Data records
--------------------

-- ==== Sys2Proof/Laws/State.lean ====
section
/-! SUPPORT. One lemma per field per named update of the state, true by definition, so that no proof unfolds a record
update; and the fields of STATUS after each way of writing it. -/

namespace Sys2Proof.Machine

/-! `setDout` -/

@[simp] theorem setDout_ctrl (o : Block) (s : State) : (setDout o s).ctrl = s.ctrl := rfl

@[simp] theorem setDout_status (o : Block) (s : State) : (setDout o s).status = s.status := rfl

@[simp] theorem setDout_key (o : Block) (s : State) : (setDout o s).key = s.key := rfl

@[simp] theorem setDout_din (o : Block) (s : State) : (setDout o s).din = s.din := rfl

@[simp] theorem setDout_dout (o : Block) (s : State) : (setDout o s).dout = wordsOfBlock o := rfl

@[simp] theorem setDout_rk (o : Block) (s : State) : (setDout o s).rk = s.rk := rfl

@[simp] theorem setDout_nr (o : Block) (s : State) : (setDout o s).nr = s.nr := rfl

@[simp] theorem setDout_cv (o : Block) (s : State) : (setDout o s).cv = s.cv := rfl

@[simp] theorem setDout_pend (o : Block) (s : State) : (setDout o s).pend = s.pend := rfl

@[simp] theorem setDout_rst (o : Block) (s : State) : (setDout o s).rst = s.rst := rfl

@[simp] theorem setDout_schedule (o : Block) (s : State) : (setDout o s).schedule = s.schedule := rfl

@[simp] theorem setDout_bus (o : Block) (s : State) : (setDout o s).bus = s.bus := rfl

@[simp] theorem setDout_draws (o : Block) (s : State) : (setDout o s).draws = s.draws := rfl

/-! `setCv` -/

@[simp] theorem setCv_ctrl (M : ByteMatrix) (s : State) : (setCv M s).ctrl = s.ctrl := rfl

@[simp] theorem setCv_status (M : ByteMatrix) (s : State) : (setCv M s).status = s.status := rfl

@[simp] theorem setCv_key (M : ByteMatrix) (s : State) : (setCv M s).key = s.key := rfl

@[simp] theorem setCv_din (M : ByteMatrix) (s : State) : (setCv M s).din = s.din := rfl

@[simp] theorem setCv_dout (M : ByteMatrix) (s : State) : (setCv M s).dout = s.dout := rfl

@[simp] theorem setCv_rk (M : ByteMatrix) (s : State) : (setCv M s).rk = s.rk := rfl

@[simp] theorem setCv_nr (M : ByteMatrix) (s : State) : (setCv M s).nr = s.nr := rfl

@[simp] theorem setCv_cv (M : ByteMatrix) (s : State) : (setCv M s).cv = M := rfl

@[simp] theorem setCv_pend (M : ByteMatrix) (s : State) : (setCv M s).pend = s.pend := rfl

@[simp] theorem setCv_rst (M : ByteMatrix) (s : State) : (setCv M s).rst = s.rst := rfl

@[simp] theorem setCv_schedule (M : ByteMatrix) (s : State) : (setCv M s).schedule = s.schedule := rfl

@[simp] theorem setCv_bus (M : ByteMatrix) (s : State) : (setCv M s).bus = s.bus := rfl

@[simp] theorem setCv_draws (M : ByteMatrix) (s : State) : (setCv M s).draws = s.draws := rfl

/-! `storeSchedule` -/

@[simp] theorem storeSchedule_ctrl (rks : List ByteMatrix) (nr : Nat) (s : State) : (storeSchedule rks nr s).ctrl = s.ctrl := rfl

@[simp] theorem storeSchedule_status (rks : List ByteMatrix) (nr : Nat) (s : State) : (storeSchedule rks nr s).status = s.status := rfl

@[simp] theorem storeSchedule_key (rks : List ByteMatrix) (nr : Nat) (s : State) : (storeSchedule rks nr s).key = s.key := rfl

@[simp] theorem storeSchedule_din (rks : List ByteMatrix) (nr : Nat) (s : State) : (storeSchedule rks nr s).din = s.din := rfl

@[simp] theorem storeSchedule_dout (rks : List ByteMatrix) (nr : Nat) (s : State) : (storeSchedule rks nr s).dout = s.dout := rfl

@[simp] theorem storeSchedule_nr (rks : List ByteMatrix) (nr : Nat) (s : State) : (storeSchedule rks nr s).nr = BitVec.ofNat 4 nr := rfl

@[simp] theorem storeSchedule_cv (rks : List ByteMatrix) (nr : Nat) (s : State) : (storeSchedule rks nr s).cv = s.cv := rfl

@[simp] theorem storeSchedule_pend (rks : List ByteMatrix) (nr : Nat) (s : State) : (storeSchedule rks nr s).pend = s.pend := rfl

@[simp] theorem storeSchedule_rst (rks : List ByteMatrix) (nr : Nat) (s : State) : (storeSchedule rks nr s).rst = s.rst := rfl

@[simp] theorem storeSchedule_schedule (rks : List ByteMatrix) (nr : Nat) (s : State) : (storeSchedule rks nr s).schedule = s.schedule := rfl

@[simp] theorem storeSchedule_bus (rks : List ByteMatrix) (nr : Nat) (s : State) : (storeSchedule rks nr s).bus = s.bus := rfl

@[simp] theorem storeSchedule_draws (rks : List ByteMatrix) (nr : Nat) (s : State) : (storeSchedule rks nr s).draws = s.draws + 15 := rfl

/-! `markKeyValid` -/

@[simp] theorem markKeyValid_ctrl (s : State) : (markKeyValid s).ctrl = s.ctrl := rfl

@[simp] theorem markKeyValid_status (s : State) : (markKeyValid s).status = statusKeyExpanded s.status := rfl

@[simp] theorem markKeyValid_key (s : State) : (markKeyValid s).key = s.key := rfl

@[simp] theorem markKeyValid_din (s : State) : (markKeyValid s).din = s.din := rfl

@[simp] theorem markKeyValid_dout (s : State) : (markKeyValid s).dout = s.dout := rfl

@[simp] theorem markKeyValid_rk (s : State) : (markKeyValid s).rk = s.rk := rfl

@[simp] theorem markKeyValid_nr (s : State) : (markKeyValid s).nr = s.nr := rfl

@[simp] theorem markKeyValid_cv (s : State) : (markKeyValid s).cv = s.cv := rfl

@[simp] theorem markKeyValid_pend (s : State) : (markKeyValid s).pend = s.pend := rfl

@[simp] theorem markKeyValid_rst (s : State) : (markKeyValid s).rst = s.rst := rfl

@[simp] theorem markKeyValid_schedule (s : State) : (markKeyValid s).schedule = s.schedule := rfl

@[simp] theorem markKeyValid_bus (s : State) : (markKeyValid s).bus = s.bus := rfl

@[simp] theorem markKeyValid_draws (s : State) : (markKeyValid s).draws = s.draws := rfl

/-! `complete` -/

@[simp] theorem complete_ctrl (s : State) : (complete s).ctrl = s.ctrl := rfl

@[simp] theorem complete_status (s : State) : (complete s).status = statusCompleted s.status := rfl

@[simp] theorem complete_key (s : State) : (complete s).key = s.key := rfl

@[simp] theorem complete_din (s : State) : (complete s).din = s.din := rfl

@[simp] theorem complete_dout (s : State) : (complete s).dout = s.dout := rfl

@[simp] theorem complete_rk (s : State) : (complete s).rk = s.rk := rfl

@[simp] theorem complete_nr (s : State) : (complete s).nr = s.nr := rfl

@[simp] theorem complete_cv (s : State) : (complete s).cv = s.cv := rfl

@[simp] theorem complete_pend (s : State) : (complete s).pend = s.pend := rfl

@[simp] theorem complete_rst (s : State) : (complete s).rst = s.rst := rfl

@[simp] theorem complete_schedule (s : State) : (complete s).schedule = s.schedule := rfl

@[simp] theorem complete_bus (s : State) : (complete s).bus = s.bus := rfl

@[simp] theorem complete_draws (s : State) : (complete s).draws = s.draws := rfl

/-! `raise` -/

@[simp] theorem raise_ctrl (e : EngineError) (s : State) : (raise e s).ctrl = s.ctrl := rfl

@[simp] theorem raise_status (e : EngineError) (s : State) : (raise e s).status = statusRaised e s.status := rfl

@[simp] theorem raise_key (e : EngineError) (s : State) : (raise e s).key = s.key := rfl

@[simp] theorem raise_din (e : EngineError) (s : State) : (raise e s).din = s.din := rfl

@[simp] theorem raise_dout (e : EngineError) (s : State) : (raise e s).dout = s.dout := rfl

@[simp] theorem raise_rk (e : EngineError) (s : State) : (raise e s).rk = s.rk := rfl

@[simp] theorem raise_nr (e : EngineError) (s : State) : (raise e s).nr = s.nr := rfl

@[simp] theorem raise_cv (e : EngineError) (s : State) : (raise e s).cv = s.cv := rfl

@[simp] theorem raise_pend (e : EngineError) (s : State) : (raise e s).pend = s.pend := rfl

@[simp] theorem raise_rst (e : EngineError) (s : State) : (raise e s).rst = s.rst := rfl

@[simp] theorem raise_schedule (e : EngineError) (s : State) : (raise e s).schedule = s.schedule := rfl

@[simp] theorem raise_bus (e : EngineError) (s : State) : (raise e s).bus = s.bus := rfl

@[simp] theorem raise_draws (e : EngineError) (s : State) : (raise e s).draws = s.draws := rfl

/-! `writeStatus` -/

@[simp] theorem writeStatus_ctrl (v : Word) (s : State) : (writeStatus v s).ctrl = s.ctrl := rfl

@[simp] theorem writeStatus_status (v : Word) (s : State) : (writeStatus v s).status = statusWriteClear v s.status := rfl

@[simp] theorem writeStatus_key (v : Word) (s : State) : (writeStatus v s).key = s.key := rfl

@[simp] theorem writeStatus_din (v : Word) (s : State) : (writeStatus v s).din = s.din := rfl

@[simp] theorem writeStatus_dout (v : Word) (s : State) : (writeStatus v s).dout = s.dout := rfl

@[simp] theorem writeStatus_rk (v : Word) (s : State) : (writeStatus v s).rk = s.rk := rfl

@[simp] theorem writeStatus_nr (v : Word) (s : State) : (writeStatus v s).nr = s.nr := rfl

--------------------

**Task to complete**
Copy, exactly and only, the lines above that begin with the one containing "nr s).status = s.status := rfl" and finish with the one containing "nr s).key = s.key := rfl".

**Written response**
@[simp] theorem storeSchedule_status (rks : List ByteMatrix) (nr : Nat) (s : State) : (storeSchedule rks nr s).status = s.status := rfl

@[simp] theorem storeSchedule_key (rks : List ByteMatrix) (nr : Nat) (s : State) : (storeSchedule rks nr s).key = s.key := rfl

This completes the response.